KUALA LUMPUR, Malaysia: A North Korean chemist deported from Malaysia accused police of threatening to kill his family unless he confessed to the assassination of the half-brother of North Korea’s leader, calling it a plot to tarnish his country’s honor.
Ri Jong Chol spoke to reporters in Beijing early Sunday while on his way to Pyongyang. Malaysian authorities have said there’s insufficient evidence to charge Ri over Kim Jong Nam’s killing at Kuala Lumpur’s airport on Feb. 13.
Ri was detained four days after the attack but police never said what they believed his role was. Two women — one Indonesian, one Vietnamese — have been charged with murder after police said they smeared Kim’s face with VX, a banned nerve agent considered a weapon of mass destruction.
Ri said he wasn’t at the airport the day Kim was killed but that police accused him of being a mastermind and presented him with “fake evidence.” He said they showed him a picture of his wife and two children, who were staying with him in Kuala Lumpur, and threatened to kill them.
“These men kept telling me to admit to the crime, and if not, my whole family would be killed, and you too won’t be safe. If you accept everything, you can live a good life in Malaysia,” Ri said. “This is when I realized that it was a trap ... they were plotting to tarnish my country’s reputation.”
Police did not immediately respond to a request for comment Saturday.
Immigration Director-General Mustafar Ali said Friday that Ri has been blacklisted from re-entering Malaysia.
Malaysia is looking for seven other North Korean suspects, four of whom are believed to have left the country on the day of the killing. Three others, including an official at the North Korean Embassy and an employee of Air Koryo, North Korea’s national carrier, are believed to still be in Malaysia.
Police on Friday issued an arrest warrant for the Air Koryo employee, Kim Uk Il, but didn’t say why he is a suspect . Police say he arrived in Malaysia on Jan. 29, about two weeks before Kim was killed.
Kim’s death has unleashed a diplomatic battle between Malaysia and North Korea. Malaysia said it was scrapping visa-free entry for North Koreans, while the Foreign Ministry said it was “greatly concerned” about the use of the nerve agent.
Malaysia has not directly accused North Korea of being behind the killing, but the ministry statement came hours after a North Korean envoy rejected a Malaysian autopsy finding that VX killed Kim. Ri Tong Il, a former North Korean deputy ambassador to the United Nations, said that the man probably died of a heart attack because he suffered from heart disease, diabetes and high blood pressure.

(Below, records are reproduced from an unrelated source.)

/-- decodeFrame sees of a frame only how many pulses the placeholder drop leaves, and their interior pairs. -/
theorem decodeFrame_congr {f g : List Nat} (hlength : (dropPlaceholder f).length = (dropPlaceholder g).length)
    (hinterior : interiorPairs (pairUp (dropPlaceholder f)) = interiorPairs (pairUp (dropPlaceholder g)))
    (odd : OddTail) (threshold : Nat) : decodeFrame odd f threshold = decodeFrame odd g threshold := by
  simp only [decodeFrame, oddTailFails, pairUp_length, hlength, hinterior]

theorem decodeFrame_congr_dropPlaceholder {f g : List Nat} (h : dropPlaceholder f = dropPlaceholder g)
    (odd : OddTail) (threshold : Nat) : decodeFrame odd f threshold = decodeFrame odd g threshold :=
  decodeFrame_congr (by rw [h]) (by rw [h]) odd threshold

/-- The header mark is in no interior pair. -/
theorem interiorPairs_pairUp_cons (mark mark' : Nat) (rest : List Nat) :
    interiorPairs (pairUp (mark :: rest)) = interiorPairs (pairUp (mark' :: rest)) := by
  cases rest with
  | nil => rfl
  | cons space rest => rfl

/-- Settles O48: of two leading zeros the second becomes the header mark, whose value is in no interior pair. -/
theorem placeholderDroppedOnce : Obligations.PlaceholderDroppedOnce := by
  intro odd frame threshold mark hmark
  have hstays := dropPlaceholder_cons_of_ne_zero hmark frame
  have hdropped := (dropPlaceholder_zero_cons (mark :: frame)).trans hstays.symm
  refine ⟨decodeFrame_congr_dropPlaceholder hdropped odd threshold, ?_,
    decodeFrame_congr_dropPlaceholder rfl odd threshold, hstays, dropPlaceholder_zero_cons _⟩
  apply decodeFrame_congr
  · rw [hstays, dropPlaceholder_zero_cons, List.length_cons, List.length_cons]
  · rw [hstays]
    exact interiorPairs_pairUp_cons 0 mark frame

/-! ### The bits of the byte (R156, R158) -/

/-- Bit `k` of the walk over the interior pairs is the test of the space of pair `k + 1`. -/
theorem classifyBits_interiorPairs_getElem? {threshold k : Nat} {pulses : List Nat}
    (h : k < (classifyBits threshold (interiorPairs (pairUp pulses))).length) :
    (classifyBits threshold (interiorPairs (pairUp pulses)))[k]? =
      some (decide (threshold < spaceAt pulses (k + 1))) := by
  obtain ⟨pair, hpair, hbit⟩ := classifyBits_getElem? threshold _ k h
  have hk : k < pulses.length / 2 - 2 := by
    rw [← pairUp_length, ← interiorPairs_length]
    exact (List.getElem?_eq_some_iff.mp hpair).1
  rw [interiorPairs_getElem? _ k (by rwa [pairUp_length]), pairUp_getElem? pulses (k + 1) (by omega),
    Option.some.injEq] at hpair
  rw [hbit, ← hpair]

theorem decodeFrame_getLsbD {odd : OddTail} {frame : List Nat} {threshold : Nat} {b : Byte}
    (h : decodeFrame odd frame threshold = some b) {k : Nat} (hk : k < 8) :
    b.getLsbD k = decide (threshold < spaceAt (pulsesOf frame) (k + 1)) := by
  obtain ⟨_, _, hlength, rfl⟩ := (decodeFrame_eq_some_iff odd frame threshold b).mp h
  rw [BitVec.getLsbD_ofNat, bitsValue_testBit,
    classifyBits_interiorPairs_getElem? (hlength.symm ▸ hk), Option.getD_some, decide_eq_true hk, Bool.true_and]

/-- The low `w` bits of a number are the sum of its bits, each at its weight. -/
theorem mod_two_pow_eq_sum_testBit (n w : Nat) :
    n % 2 ^ w = ((List.range w).map (fun k => (n.testBit k).toNat * 2 ^ k)).sum := by
  induction w with
  | zero => rw [pow_zero, Nat.mod_one, List.range_zero, List.map_nil, List.sum_nil]
  | succ w ih => rw [Nat.mod_pow_succ, ih, List.sum_range_succ, Nat.toNat_testBit, Nat.mul_comm (2 ^ w)]

theorem toNat_eq_sum_getLsbD {w : Nat} (x : BitVec w) :
    x.toNat = ((List.range w).map (fun k => (x.getLsbD k).toNat * 2 ^ k)).sum :=
  (Nat.mod_eq_of_lt x.isLt).symm.trans (mod_two_pow_eq_sum_testBit x.toNat w)

/-- Settles O47: the walk gives bit `k` of the byte at pair `k + 1`, and a byte is the sum of its weighted
bits. -/
theorem frameByteBits : Obligations.FrameByteBits := by
  refine ⟨fun odd frame threshold b h => ⟨fun k hk => decodeFrame_getLsbD h hk, ?_⟩, by decide⟩
  rw [toNat_eq_sum_getLsbD b]
  refine congrArg List.sum (List.map_congr_left fun k hk => ?_)
  rw [decodeFrame_getLsbD h (List.mem_range.mp hk), Bool.toNat, Bool.cond_decide]

end Sys2Proof.Machine
end

section
/-! Proofs of the statements of 43_pulse_train_decode.md: the result registers of a PTD that succeeds (R173,
R174, R178), and the tables of channels and commands (R175, R176). -/

namespace Sys2Proof.Machine

/-! ### The two bit fields of the byte, as numbers (30_encoding.md R82) -/

/-- Two bits of a byte above bit `i`, cut out by a shift and a mask, are its quotient modulo 4. -/
theorem shiftRight_and_three_toNat (b : Byte) (i : Nat) :
    ((b >>> i) &&& 0b11).toNat = b.toNat / 2 ^ i % 4 := by
  rw [BitVec.toNat_and, BitVec.toNat_ushiftRight, Nat.shiftRight_eq_div_pow]
  exact Nat.and_two_pow_sub_one_eq_mod _ 2

theorem channelBits_eq (b : Byte) : channelBits b = b.toNat / 8 % 4 := shiftRight_and_three_toNat b 3

theorem commandBits_eq (b : Byte) : commandBits b = b.toNat / 32 % 4 := shiftRight_and_three_toNat b 5

theorem channelBits_lt (b : Byte) : channelBits b < 4 := by
  rw [channelBits_eq]
  exact Nat.mod_lt _ (by decide)

theorem commandBits_lt (b : Byte) : commandBits b < 4 := by
  rw [commandBits_eq]
  exact Nat.mod_lt _ (by decide)

/-! ### MATCH (R174) -/

theorem framesMatch_eq_one_iff (canonical : Byte) (decoded : List Byte) :
    framesMatch canonical decoded = 1 ↔ ∀ x ∈ decoded, x = canonical := by
  simp [framesMatch]

/-- The canonical byte is equal to itself, so only the bytes after it count. -/
theorem framesMatch_cons_self_eq_one_iff (b : Byte) (others : List Byte) :
    framesMatch b (b :: others) = 1 ↔ ∀ x ∈ others, x = b := by
  rw [framesMatch_eq_one_iff, List.forall_mem_cons, and_iff_right rfl]

theorem framesMatch_eq_zero_iff (canonical : Byte) (decoded : List Byte) :
    framesMatch canonical decoded = 0 ↔ ∃ x ∈ decoded, x ≠ canonical := by
  simp [framesMatch]

theorem framesMatch_cons_self_eq_zero_iff (b : Byte) (others : List Byte) :
    framesMatch b (b :: others) = 0 ↔ ∃ x ∈ others, x ≠ b := by
  rw [framesMatch_eq_zero_iff, List.exists_mem_cons_iff, or_iff_right (fun h => h rfl)]

/-! ### A PTD that succeeds (R173, R178) -/

theorem countFits_iff (p : Params) (n : Nat) :
    countFits p n = true ↔ ∀ w, p.nfrW = some w → n < 2 ^ w := by
  simp [countFits, Option.all_eq_true]

theorem effectiveThreshold_eq_elim (p : Params) (threshold : Option Nat) :
    effectiveThreshold p threshold = threshold.elim 700 (saturate p) := by
  cases threshold <;> rfl

/-- Settles O52: the count fits, so PTD is one write of `pdResult`, and each clause is a register of it. -/
theorem ptdSuccessResult : Obligations.PtdSuccessResult := by
  intro threshold raw s train b others hparse hbytes hwidth
  rw [← effectiveThreshold_eq_elim] at hbytes
  have hexec : execPtd threshold raw s = .next (writePd (pdResult b (b :: others)) s) := by
    rw [execPtd_eq_of_decodedBytes hparse hbytes]
    exact if_pos ((countFits_iff _ _).mpr hwidth)
  refine ⟨_, hexec, rfl, ?_, ?_, rfl, framesMatch_cons_self_eq_one_iff b others,
    framesMatch_cons_self_eq_zero_iff b others, rfl, rfl, pdOk_pdResult b _, rfl, rfl, rfl⟩
  · rw [← channelBits_eq]
    rfl
  · rw [← commandBits_eq]
    rfl

/-! ### The tables (R175, R176) -/

theorem chanCode_channelOf {n : Nat} (h : n < 4) : chanCode (channelOf n) =
    (if n = 0 then 4 else if n = 1 then 1 else if n = 2 then 3 else 2) := by
  interval_cases n <;> rfl

theorem cmdCode_commandOf {n : Nat} (h : n < 4) : cmdCode (commandOf n) =
    (if n = 0 then 1 else if n = 1 then 4 else if n = 2 then 3 else 2) := by
  interval_cases n <;> rfl

theorem channelOf_eq_unknown_iff (n : Nat) : channelOf n = .unknown ↔ 4 ≤ n := by
  rcases n with _ | _ | _ | _ | n <;> simp [channelOf]

/-- A PTD that is not refused leaves in unit PD the registers of a failure or of a success. -/
theorem exec_ptd_next_pd {threshold : Option Nat} {raw : List Byte} {s t : State}
    (h : exec (.ptd threshold raw) s = .next t) :
    (∃ e, t.pd = pdFailed e) ∨ ∃ b decoded, t.pd = pdResult b decoded := by
  rcases execPtd_cases threshold raw s with
    ⟨e, _, _, hexec⟩ | ⟨b, others, _, _, hexec⟩ | ⟨_, _, _, _, hexec⟩
  · cases hexec.symm.trans h
    exact .inl ⟨e, rfl⟩
  · cases hexec.symm.trans h
    exact .inr ⟨b, b :: others, rfl⟩
  · cases hexec.symm.trans h

/-- Settles O53: each table over the four values of its two bits, and a failed PTD has CMDK 0, never 4. -/
theorem channelAndCommandTables : Obligations.ChannelAndCommandTables := by
  refine ⟨fun b => ?_, fun b => ?_, fun b => ?_, fun n => (channelOf_eq_unknown_iff n).mpr,
    fun threshold raw s t hexec hcmdk => ?_⟩
  · rw [← channelBits_eq]
    exact chanCode_channelOf (channelBits_lt b)
  · rw [← commandBits_eq]
    exact cmdCode_commandOf (commandBits_lt b)
  · rw [Ne, channelOf_eq_unknown_iff, not_le]
    exact channelBits_lt b
  · rcases exec_ptd_next_pd hexec with ⟨e, hpd⟩ | ⟨b, decoded, hpd⟩
    · rw [hpd] at hcmdk
      cases hcmdk
    · rw [hpd]
      exact ⟨rfl, pdOk_pdResult b decoded⟩

end Sys2Proof.Machine
end

section
/-! Proofs of the statements of 60_exceptions.md: the cause of each error kind (R191 to R195), what a failing
operation writes (R196), and the requests that are refused (R204). -/

namespace Sys2Proof.Machine

/-! ### The codes (R190) -/

theorem errCode_inj {e e' : ErrKind} : errCode e = errCode e' ↔ e = e' := by
  cases e <;> cases e' <;> decide

theorem errCode_ne_zero (e : ErrKind) : errCode e ≠ 0 := by
  cases e <;> decide

/-! ### What a failing operation writes (R196) -/

theorem exec_dec_of_error {txt : List Byte} {e : ErrKind} (h : decodeTelegram txt = .error e) (s : State) :
    exec (.dec txt) s = .next (writeTc (tcFailed e) s) := by
  rcases execDec_cases txt s with ⟨e', _, hdecode, hexec⟩ | ⟨b, hdecode, _⟩
  · cases hdecode.symm.trans h
    exact hexec
  · cases hdecode.symm.trans h

theorem exec_ptd_of_error {threshold : Option Nat} {raw : List Byte} {s : State} {e : ErrKind}
    (h : decodePulseTrain s.params threshold raw = .error e) :
    exec (.ptd threshold raw) s = .next (writePd (pdFailed e) s) := by
  rcases execPtd_cases threshold raw s with
    ⟨e', _, hdecode, hexec⟩ | ⟨b, others, hdecode, _⟩ | ⟨b, others, hdecode, _⟩
  · cases hdecode.symm.trans h
    exact hexec
  · cases hdecode.symm.trans h
  · cases hdecode.symm.trans h

/-- Settles O32: a failure is one write of its unit, and each clause is a field of the state after it. -/
theorem failureZeroesUnit : Obligations.FailureZeroesUnit := by
  refine ⟨fun txt s e h => ?_, fun threshold raw s e h => ?_⟩
  · exact ⟨_, exec_dec_of_error h s, rfl, rfl, rfl, rfl, rfl, rfl⟩
  · exact ⟨_, exec_ptd_of_error h, rfl, rfl, rfl, rfl, rfl, rfl, rfl, rfl, rfl, rfl⟩

/-! ### TC_ERR and PD_ERR tell the error kind

A success writes 0, which is no code, and no two error kinds share a code. -/

theorem exec_dec_err_eq_errCode_iff (txt : List Byte) (s : State) (e : ErrKind) :
    ∃ t, exec (.dec txt) s = .next t ∧ (t.tc.err = errCode e ↔ decodeTelegram txt = .error e) := by
  rcases execDec_cases txt s with ⟨e', _, hdecode, hexec⟩ | ⟨b, hdecode, _, _, hexec⟩
  · refine ⟨_, hexec, ?_⟩
    rw [hdecode, Except.error.injEq]
    exact errCode_inj
  · refine ⟨_, hexec, ?_⟩
    rw [hdecode]
    exact iff_of_false (errCode_ne_zero e).symm (by simp)

theorem decodePulseTrain_eq_error_of_err {threshold : Option Nat} {raw : List Byte} {s t : State}
    {e : ErrKind} (hexec : exec (.ptd threshold raw) s = .next t) (herr : t.pd.err = errCode e) :
    decodePulseTrain s.params threshold raw = .error e := by
  rcases execPtd_cases threshold raw s with
    ⟨e', _, hdecode, hfailed⟩ | ⟨b, others, _, _, hresult⟩ | ⟨b, others, _, _, hrefused⟩
  · cases hfailed.symm.trans hexec
    rw [hdecode, errCode_inj.mp herr]
  · cases hresult.symm.trans hexec
    exact absurd herr.symm (errCode_ne_zero e)
  · cases hrefused.symm.trans hexec

/-- PTD reports `e` exactly when decodePulseTrain does, read in the two directions: a count that NFR_W bits
cannot hold leaves no next state to read PD_ERR of. -/
theorem exec_ptd_err_iff_of_decodePulseTrain_iff {threshold : Option Nat} {raw : List Byte} {s : State}
    {e : ErrKind} {cause : Prop} (h : decodePulseTrain s.params threshold raw = .error e ↔ cause) :
    (cause → ∃ t, exec (.ptd threshold raw) s = .next t ∧ t.pd.err = errCode e) ∧
    (∀ t, exec (.ptd threshold raw) s = .next t → t.pd.err = errCode e → cause) :=
  ⟨fun hcause => ⟨_, exec_ptd_of_error (h.mpr hcause), rfl⟩,
    fun _ hexec herr => h.mp (decodePulseTrain_eq_error_of_err hexec herr)⟩

/-! ### The structure check is the grammar (R191) -/

/-- A text is an optional mark and its digit string. -/
theorem exists_mark_append_digitString (txt : List Byte) :
    ∃ mark ∈ hexMarks, txt = mark ++ digitString txt := by
  rcases digitString_cases txt with ⟨htxt, _⟩ | ⟨htxt, _⟩ | ⟨htxt, _⟩
  · exact ⟨[0x30, 0x78], by decide, htxt⟩
  · exact ⟨[0x30, 0x58], by decide, htxt⟩
  · exact ⟨[], by decide, htxt⟩

theorem digitString_length_of_telegramFields {txt : List Byte} {b : TelegramBytes}
    (h : telegramFields txt = some b) : (digitString txt).length = 7 ∨ (digitString txt).length = 8 := by
  unfold telegramFields at h
  split at h
  · exact .inr (hexDigits_length ‹_›).symm
  · exact .inl (hexDigits_length ‹_›).symm
  · cases h

theorem telegramText_of_telegramFields {txt : List Byte} {b : TelegramBytes}
    (h : telegramFields txt = some b) : TelegramText txt (digitString txt) := by
  refine ⟨exists_mark_append_digitString txt, digitString_length_of_telegramFields h, fun ch hmem => ?_⟩
  by_contra hhex
  rw [telegramFields_eq_none hmem (Bool.eq_false_iff.mpr hhex)] at h
  cases h

theorem telegramFields_eq_none_iff (txt : List Byte) :
    telegramFields txt = none ↔ ¬ ∃ ds, TelegramText txt ds := by
  constructor
  · rintro hnone ⟨ds, htext⟩
    rw [telegramFields_of_telegramText htext] at hnone
    cases hnone
  · intro hno
    rw [Option.eq_none_iff_forall_ne_some]
    exact fun b hfields => hno ⟨_, telegramText_of_telegramFields hfields⟩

He said that if VX had been used, others besides Kim would have been killed or sickened. Malaysian police have brushed off Ri’s claim of a heart attack and insisted he was murdered.
The two female suspects at an airport terminal were caught on grainy surveillance video smearing what Malaysian authorities say was VX on his face and eyes, though both reportedly say they were duped into thinking they were playing a harmless prank.
Kim died within 20 minutes, authorities say. No bystanders reported falling ill.
Police said the women had been trained to go immediately to the bathroom and wash their hands. Police said the four North Korean suspects who had left the country put the VX liquid on the women’s hands.
Police can’t confirm whether the two women may have been given antidotes before the attack. An antidote, atropine, can be injected after exposure and is carried by medics in war zones where weapons of mass destruction are suspected.
Malaysia’s finding that VX killed Kim boosted speculation that North Korea orchestrated the attack. Experts say the oily poison was almost certainly produced in a sophisticated state weapons laboratory, and North Korea is widely believed to possess large quantities of chemical weapons including VX.
North Korea is trying to retrieve Kim’s body, but has not acknowledged that the victim is Kim Jong Un’s half brother.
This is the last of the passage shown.